**YOUR ASSIGNMENT**
In the entries below, find the line with "t.slv.lane[f.lane].aliveAt = s.slv.mc" and the line with "v.slv.outq.getLast? = some (replyFrame f .ok)))". Return those two lines and all lines between them, exactly.

____

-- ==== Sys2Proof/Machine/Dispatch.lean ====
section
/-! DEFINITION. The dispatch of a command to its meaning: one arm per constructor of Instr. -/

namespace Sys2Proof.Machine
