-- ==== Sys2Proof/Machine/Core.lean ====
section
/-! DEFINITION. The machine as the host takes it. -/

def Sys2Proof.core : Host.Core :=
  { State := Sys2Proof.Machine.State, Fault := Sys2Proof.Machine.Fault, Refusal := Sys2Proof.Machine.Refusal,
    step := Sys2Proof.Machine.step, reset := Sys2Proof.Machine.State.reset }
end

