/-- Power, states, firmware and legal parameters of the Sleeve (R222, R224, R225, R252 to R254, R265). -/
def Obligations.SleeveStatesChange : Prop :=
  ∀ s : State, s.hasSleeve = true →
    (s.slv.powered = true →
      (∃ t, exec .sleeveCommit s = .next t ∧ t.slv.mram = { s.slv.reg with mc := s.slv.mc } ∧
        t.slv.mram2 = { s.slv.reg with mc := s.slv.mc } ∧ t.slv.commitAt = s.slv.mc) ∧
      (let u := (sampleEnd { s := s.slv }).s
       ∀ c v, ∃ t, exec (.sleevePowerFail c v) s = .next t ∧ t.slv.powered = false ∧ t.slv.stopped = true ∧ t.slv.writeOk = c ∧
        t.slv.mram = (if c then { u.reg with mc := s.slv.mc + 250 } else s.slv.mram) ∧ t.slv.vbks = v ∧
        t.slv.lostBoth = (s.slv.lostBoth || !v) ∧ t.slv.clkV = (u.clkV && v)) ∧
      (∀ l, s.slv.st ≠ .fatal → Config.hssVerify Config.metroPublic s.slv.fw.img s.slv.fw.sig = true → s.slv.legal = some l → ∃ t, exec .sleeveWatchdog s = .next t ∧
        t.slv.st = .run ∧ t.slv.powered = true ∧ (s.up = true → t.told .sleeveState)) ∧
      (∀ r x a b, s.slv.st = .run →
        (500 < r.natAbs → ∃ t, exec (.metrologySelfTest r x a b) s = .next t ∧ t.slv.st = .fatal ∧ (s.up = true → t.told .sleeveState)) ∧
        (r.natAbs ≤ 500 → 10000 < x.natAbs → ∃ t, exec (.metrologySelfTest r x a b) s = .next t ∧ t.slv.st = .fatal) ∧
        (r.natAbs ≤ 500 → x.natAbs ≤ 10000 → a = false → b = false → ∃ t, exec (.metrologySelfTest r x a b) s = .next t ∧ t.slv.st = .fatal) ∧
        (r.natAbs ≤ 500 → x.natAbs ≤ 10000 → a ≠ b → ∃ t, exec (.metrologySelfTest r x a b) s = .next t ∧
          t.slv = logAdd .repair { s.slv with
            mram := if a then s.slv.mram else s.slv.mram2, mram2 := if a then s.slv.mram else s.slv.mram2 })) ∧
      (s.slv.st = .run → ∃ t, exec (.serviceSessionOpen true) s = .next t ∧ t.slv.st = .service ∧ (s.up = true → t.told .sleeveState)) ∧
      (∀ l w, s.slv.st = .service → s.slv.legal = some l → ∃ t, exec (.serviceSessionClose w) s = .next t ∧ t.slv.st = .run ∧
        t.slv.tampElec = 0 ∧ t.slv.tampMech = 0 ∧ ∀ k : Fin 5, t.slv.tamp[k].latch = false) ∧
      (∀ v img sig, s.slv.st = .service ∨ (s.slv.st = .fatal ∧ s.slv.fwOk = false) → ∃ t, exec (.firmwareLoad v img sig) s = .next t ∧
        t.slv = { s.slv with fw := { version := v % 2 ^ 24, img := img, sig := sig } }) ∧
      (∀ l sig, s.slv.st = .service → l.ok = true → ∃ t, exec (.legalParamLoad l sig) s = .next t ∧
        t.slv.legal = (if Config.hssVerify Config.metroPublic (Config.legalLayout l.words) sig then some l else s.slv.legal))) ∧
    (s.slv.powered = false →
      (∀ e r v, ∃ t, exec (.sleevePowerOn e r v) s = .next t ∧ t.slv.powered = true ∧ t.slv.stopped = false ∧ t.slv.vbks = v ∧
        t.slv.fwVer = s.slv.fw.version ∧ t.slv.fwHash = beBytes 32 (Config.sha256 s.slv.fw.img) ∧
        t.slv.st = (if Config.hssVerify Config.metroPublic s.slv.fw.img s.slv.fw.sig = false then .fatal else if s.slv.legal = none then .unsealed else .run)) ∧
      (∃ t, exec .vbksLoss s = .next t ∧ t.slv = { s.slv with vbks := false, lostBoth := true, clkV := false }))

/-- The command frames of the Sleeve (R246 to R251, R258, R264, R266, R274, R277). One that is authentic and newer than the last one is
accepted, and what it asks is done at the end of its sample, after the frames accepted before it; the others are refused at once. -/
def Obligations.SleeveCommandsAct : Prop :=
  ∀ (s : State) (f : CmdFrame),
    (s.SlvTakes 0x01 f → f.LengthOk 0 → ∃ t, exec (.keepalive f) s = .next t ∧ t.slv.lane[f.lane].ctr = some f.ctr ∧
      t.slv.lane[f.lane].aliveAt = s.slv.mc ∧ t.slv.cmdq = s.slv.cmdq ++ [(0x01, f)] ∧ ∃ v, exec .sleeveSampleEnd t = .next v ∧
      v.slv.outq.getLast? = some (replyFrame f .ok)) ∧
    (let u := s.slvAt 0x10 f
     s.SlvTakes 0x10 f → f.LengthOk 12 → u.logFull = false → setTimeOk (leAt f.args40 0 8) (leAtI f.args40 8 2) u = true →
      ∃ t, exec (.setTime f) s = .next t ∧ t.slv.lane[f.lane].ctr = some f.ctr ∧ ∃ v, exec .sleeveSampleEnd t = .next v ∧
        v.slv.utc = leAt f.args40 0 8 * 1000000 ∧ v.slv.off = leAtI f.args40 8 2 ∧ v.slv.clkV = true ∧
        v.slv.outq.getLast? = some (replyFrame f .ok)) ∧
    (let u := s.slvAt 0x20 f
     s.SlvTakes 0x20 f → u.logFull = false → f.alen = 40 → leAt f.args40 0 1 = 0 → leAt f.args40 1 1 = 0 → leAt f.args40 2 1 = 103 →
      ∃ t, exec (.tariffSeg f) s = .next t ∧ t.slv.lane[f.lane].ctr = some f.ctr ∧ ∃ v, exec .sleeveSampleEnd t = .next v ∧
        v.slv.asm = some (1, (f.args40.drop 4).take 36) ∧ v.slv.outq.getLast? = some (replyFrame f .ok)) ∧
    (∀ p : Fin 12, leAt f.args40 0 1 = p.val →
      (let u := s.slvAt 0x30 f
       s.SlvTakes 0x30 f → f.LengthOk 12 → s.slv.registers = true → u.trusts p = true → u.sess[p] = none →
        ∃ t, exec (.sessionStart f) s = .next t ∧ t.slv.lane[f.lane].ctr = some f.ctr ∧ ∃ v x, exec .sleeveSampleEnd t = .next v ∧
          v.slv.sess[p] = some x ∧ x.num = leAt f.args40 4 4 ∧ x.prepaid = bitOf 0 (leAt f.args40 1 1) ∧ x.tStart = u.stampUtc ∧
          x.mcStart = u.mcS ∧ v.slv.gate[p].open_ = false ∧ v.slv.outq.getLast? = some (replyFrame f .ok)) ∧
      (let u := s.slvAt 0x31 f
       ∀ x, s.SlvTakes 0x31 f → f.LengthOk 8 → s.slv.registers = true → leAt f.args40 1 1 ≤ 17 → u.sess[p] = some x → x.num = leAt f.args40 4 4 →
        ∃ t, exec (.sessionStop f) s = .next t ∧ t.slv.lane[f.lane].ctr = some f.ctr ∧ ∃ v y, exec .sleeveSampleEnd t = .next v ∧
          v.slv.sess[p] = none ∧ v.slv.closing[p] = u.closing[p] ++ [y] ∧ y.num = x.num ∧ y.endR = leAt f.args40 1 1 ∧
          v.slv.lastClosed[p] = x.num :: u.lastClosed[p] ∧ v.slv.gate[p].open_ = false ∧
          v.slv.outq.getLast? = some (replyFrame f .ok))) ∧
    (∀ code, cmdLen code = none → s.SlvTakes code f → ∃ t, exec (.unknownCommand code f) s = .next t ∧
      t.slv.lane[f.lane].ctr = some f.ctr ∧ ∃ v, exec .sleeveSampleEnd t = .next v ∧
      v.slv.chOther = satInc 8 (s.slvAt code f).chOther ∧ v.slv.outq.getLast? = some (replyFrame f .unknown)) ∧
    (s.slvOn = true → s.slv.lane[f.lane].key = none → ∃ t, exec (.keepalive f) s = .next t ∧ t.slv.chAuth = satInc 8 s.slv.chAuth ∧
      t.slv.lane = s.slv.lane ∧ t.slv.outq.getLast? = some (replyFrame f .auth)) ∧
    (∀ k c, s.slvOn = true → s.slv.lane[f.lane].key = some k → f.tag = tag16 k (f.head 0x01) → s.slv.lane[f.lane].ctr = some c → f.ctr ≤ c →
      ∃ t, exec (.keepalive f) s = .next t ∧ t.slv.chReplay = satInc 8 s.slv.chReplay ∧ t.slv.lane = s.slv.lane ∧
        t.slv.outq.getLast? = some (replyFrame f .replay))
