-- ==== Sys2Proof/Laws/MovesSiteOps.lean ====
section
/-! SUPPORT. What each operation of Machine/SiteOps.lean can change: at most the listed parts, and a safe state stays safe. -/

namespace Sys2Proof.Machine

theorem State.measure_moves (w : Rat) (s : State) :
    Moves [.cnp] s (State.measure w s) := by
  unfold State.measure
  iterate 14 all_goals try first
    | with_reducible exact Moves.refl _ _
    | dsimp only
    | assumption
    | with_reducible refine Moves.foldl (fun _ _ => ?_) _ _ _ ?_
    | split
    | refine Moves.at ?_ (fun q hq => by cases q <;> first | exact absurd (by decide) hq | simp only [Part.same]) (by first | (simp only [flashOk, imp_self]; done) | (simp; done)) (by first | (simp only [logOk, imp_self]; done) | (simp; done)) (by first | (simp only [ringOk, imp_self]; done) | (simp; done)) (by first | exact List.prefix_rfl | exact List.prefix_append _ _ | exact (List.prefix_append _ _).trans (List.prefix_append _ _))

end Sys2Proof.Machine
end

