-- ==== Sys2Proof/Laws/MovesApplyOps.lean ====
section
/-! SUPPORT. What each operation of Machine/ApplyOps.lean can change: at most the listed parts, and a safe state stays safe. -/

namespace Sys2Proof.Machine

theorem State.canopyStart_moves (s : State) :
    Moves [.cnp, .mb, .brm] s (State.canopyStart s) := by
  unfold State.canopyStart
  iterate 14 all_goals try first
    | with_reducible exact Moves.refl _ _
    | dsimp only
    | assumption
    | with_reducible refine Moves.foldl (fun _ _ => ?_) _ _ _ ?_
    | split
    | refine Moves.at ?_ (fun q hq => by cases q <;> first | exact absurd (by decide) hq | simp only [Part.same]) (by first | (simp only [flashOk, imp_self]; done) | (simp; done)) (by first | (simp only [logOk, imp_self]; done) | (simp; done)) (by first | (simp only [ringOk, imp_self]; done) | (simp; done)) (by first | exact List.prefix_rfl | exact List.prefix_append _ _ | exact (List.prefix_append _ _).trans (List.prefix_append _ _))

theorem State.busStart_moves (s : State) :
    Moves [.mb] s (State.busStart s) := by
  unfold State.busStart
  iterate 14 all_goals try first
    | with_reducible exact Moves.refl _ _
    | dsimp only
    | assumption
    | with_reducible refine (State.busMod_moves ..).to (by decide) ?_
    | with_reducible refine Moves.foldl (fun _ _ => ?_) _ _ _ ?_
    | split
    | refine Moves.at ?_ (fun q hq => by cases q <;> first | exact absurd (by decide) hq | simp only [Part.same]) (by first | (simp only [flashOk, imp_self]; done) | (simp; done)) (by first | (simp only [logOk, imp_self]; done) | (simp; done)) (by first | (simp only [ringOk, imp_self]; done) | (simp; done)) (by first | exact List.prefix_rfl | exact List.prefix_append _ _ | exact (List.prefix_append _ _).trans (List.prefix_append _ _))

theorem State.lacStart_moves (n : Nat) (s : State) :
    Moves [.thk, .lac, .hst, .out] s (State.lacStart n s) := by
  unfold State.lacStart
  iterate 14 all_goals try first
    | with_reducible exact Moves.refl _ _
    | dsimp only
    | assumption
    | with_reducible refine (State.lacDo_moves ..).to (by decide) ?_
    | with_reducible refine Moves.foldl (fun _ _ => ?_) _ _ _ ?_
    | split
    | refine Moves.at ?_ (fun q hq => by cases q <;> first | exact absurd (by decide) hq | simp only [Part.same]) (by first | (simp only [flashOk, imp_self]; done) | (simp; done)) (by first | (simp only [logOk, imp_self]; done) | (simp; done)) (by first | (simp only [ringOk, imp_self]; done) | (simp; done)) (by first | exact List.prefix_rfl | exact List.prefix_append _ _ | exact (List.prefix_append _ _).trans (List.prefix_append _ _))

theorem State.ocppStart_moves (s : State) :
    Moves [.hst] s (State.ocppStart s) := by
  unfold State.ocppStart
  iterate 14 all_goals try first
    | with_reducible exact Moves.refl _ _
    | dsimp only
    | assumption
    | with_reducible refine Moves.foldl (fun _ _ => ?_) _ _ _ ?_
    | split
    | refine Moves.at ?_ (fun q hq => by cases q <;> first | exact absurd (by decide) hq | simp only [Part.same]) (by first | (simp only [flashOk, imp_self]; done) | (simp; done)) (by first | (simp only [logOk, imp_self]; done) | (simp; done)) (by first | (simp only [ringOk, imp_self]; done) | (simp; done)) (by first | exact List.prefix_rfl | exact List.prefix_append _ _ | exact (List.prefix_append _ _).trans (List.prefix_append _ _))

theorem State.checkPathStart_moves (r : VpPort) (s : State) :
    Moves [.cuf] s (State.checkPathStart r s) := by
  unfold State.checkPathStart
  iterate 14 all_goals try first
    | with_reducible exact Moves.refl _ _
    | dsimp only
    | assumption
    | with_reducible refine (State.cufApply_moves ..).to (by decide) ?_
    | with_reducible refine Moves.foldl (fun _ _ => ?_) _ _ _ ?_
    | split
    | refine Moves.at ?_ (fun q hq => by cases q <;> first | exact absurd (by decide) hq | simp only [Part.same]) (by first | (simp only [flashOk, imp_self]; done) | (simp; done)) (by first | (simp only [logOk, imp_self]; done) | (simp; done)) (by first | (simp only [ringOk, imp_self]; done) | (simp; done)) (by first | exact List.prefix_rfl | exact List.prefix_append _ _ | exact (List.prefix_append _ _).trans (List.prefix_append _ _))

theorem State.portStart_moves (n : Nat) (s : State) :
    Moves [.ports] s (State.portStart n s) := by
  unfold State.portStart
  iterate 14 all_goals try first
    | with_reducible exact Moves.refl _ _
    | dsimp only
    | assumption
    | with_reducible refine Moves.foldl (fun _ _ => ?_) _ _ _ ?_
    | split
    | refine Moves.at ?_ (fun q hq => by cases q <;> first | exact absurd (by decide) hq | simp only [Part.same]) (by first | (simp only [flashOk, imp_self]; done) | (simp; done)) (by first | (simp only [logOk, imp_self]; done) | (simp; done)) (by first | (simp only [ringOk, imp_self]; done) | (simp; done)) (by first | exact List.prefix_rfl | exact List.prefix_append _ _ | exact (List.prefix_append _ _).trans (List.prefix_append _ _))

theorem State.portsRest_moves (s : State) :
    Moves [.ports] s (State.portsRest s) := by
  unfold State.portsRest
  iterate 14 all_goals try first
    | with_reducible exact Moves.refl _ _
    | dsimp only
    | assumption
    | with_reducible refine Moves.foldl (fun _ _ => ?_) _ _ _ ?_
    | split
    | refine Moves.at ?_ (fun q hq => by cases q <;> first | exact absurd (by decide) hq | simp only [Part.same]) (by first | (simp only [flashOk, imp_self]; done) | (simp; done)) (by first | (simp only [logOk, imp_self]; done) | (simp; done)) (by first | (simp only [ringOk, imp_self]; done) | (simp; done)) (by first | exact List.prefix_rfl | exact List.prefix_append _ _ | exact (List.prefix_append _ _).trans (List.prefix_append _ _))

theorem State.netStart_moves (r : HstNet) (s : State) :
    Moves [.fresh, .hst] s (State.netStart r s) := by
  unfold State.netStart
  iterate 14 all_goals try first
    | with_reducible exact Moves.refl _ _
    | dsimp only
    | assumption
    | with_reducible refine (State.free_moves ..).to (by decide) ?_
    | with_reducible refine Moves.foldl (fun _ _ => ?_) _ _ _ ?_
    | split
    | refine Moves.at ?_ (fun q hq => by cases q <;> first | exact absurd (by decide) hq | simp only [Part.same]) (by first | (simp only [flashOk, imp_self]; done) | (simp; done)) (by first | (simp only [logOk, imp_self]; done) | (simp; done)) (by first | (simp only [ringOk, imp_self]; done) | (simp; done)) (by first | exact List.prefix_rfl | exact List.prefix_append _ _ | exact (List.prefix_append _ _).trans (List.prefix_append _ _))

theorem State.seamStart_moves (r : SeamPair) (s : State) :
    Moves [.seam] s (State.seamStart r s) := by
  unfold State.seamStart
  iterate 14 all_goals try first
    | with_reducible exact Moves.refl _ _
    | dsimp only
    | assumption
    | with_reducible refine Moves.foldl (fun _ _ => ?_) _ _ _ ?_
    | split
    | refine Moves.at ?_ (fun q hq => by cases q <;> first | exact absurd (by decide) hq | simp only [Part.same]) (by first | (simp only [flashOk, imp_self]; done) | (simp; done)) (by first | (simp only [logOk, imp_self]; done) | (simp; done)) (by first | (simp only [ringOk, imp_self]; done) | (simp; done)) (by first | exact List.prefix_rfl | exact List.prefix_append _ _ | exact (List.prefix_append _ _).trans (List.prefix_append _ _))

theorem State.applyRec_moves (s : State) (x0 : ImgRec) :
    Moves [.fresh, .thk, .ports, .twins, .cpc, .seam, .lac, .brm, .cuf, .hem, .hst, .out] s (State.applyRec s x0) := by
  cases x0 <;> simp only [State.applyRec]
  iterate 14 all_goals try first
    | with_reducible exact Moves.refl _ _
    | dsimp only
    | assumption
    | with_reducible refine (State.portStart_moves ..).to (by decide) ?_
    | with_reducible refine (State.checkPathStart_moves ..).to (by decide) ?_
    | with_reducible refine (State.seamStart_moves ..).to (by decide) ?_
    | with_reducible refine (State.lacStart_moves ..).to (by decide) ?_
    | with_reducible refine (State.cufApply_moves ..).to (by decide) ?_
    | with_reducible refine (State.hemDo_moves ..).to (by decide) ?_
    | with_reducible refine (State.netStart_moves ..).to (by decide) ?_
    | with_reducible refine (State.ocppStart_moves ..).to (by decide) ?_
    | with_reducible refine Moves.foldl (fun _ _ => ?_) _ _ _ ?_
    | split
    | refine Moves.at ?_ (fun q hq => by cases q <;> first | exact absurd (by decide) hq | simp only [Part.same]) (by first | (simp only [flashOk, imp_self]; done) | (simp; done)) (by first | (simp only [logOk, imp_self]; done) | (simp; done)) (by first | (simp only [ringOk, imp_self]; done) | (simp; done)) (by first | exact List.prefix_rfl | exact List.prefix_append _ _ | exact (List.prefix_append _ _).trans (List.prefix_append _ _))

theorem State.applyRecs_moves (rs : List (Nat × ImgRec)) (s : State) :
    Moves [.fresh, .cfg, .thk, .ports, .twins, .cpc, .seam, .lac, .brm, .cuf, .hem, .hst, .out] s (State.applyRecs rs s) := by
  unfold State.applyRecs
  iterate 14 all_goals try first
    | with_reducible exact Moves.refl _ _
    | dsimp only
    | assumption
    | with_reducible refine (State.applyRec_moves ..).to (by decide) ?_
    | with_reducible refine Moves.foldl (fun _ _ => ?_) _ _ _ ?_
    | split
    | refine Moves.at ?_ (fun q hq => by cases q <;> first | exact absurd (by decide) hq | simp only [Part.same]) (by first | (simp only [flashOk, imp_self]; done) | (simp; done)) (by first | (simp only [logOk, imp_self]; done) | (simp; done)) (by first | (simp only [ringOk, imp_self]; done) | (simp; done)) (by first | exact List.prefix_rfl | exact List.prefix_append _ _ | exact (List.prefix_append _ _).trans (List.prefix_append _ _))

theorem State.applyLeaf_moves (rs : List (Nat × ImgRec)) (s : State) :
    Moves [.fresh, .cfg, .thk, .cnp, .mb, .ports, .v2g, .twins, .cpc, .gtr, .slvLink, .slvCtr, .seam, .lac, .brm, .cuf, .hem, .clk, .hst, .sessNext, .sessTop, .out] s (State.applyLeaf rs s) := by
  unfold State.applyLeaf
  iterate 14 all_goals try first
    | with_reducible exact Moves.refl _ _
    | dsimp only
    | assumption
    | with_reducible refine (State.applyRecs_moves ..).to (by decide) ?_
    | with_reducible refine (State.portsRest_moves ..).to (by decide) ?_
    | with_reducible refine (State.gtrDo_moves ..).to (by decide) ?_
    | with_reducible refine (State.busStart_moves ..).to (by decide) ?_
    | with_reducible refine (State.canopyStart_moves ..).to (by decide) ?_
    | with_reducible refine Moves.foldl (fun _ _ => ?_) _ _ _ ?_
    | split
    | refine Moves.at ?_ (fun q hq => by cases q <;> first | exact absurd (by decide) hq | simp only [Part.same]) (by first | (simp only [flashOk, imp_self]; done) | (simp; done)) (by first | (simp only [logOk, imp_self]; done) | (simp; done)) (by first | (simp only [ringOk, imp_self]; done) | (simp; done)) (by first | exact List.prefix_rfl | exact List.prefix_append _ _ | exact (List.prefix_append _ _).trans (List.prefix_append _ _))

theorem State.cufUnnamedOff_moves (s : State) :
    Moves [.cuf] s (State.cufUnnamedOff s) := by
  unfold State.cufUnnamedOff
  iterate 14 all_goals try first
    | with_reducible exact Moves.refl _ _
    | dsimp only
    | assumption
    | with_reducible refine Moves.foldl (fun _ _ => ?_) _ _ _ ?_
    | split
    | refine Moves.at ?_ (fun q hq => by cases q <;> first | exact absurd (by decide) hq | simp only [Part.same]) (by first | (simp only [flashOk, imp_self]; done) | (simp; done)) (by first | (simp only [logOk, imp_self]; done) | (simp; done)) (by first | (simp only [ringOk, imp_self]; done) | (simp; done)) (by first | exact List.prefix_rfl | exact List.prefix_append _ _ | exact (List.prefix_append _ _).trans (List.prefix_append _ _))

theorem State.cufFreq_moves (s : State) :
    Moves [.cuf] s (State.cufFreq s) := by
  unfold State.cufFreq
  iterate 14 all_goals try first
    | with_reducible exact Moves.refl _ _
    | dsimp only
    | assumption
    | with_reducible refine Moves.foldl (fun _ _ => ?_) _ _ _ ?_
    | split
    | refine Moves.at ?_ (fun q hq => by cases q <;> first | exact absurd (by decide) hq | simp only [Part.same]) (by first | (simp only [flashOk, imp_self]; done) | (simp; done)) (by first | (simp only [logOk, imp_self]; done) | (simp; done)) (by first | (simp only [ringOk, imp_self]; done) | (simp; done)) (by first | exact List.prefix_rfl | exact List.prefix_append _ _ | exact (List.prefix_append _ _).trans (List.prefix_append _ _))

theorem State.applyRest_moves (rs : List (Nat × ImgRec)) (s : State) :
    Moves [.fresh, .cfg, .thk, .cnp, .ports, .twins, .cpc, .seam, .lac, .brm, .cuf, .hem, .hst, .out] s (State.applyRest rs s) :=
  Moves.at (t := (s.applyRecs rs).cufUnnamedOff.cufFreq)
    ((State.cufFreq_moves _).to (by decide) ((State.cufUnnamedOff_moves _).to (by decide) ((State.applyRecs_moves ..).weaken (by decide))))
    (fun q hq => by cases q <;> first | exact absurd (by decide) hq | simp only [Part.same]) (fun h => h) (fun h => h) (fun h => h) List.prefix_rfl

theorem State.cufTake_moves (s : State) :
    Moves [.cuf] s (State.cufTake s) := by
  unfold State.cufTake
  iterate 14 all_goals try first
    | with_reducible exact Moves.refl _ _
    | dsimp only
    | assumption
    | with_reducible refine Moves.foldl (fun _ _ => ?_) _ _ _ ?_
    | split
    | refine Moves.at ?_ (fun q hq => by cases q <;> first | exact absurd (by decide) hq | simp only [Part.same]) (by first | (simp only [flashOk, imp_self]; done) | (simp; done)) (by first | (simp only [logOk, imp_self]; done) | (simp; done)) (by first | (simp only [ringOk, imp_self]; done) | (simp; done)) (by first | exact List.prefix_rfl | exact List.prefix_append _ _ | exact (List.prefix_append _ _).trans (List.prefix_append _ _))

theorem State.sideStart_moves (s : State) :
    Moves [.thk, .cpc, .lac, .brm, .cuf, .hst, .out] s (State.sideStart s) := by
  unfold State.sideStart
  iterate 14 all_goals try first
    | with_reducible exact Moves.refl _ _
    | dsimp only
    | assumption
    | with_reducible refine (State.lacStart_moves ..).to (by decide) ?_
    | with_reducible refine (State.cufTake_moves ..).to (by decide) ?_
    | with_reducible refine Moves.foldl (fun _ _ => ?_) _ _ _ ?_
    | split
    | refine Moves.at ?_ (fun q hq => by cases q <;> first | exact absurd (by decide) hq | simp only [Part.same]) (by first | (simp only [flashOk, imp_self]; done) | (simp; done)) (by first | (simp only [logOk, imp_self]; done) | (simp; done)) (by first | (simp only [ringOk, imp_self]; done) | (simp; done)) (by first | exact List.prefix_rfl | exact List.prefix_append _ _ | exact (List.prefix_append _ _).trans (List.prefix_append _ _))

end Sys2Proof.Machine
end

____

**RESULT OF THE EXERCISE**
      t.slv.lane[f.lane].aliveAt = s.slv.mc ∧ t.slv.cmdq = s.slv.cmdq ++ [(0x01, f)] ∧ ∃ v, exec .sleeveSampleEnd t = .next v ∧
      v.slv.outq.getLast? = some (replyFrame f .ok)) ∧
    (let u := s.slvAt 0x10 f
     s.SlvTakes 0x10 f → f.LengthOk 12 → u.logFull = false → setTimeOk (leAt f.args40 0 8) (leAtI f.args40 8 2) u = true →
      ∃ t, exec (.setTime f) s = .next t ∧ t.slv.lane[f.lane].ctr = some f.ctr ∧ ∃ v, exec .sleeveSampleEnd t = .next v ∧
        v.slv.utc = leAt f.args40 0 8 * 1000000 ∧ v.slv.off = leAtI f.args40 8 2 ∧ v.slv.clkV = true ∧
        v.slv.outq.getLast? = some (replyFrame f .ok)) ∧
    (let u := s.slvAt 0x20 f
     s.SlvTakes 0x20 f → u.logFull = false → f.alen = 40 → leAt f.args40 0 1 = 0 → leAt f.args40 1 1 = 0 → leAt f.args40 2 1 = 103 →
      ∃ t, exec (.tariffSeg f) s = .next t ∧ t.slv.lane[f.lane].ctr = some f.ctr ∧ ∃ v, exec .sleeveSampleEnd t = .next v ∧
        v.slv.asm = some (1, (f.args40.drop 4).take 36) ∧ v.slv.outq.getLast? = some (replyFrame f .ok)) ∧
    (∀ p : Fin 12, leAt f.args40 0 1 = p.val →
      (let u := s.slvAt 0x30 f
       s.SlvTakes 0x30 f → f.LengthOk 12 → s.slv.registers = true → u.trusts p = true → u.sess[p] = none →
        ∃ t, exec (.sessionStart f) s = .next t ∧ t.slv.lane[f.lane].ctr = some f.ctr ∧ ∃ v x, exec .sleeveSampleEnd t = .next v ∧
          v.slv.sess[p] = some x ∧ x.num = leAt f.args40 4 4 ∧ x.prepaid = bitOf 0 (leAt f.args40 1 1) ∧ x.tStart = u.stampUtc ∧
          x.mcStart = u.mcS ∧ v.slv.gate[p].open_ = false ∧ v.slv.outq.getLast? = some (replyFrame f .ok)) ∧
      (let u := s.slvAt 0x31 f
       ∀ x, s.SlvTakes 0x31 f → f.LengthOk 8 → s.slv.registers = true → leAt f.args40 1 1 ≤ 17 → u.sess[p] = some x → x.num = leAt f.args40 4 4 →
        ∃ t, exec (.sessionStop f) s = .next t ∧ t.slv.lane[f.lane].ctr = some f.ctr ∧ ∃ v y, exec .sleeveSampleEnd t = .next v ∧
          v.slv.sess[p] = none ∧ v.slv.closing[p] = u.closing[p] ++ [y] ∧ y.num = x.num ∧ y.endR = leAt f.args40 1 1 ∧
          v.slv.lastClosed[p] = x.num :: u.lastClosed[p] ∧ v.slv.gate[p].open_ = false ∧
          v.slv.outq.getLast? = some (replyFrame f .ok))) ∧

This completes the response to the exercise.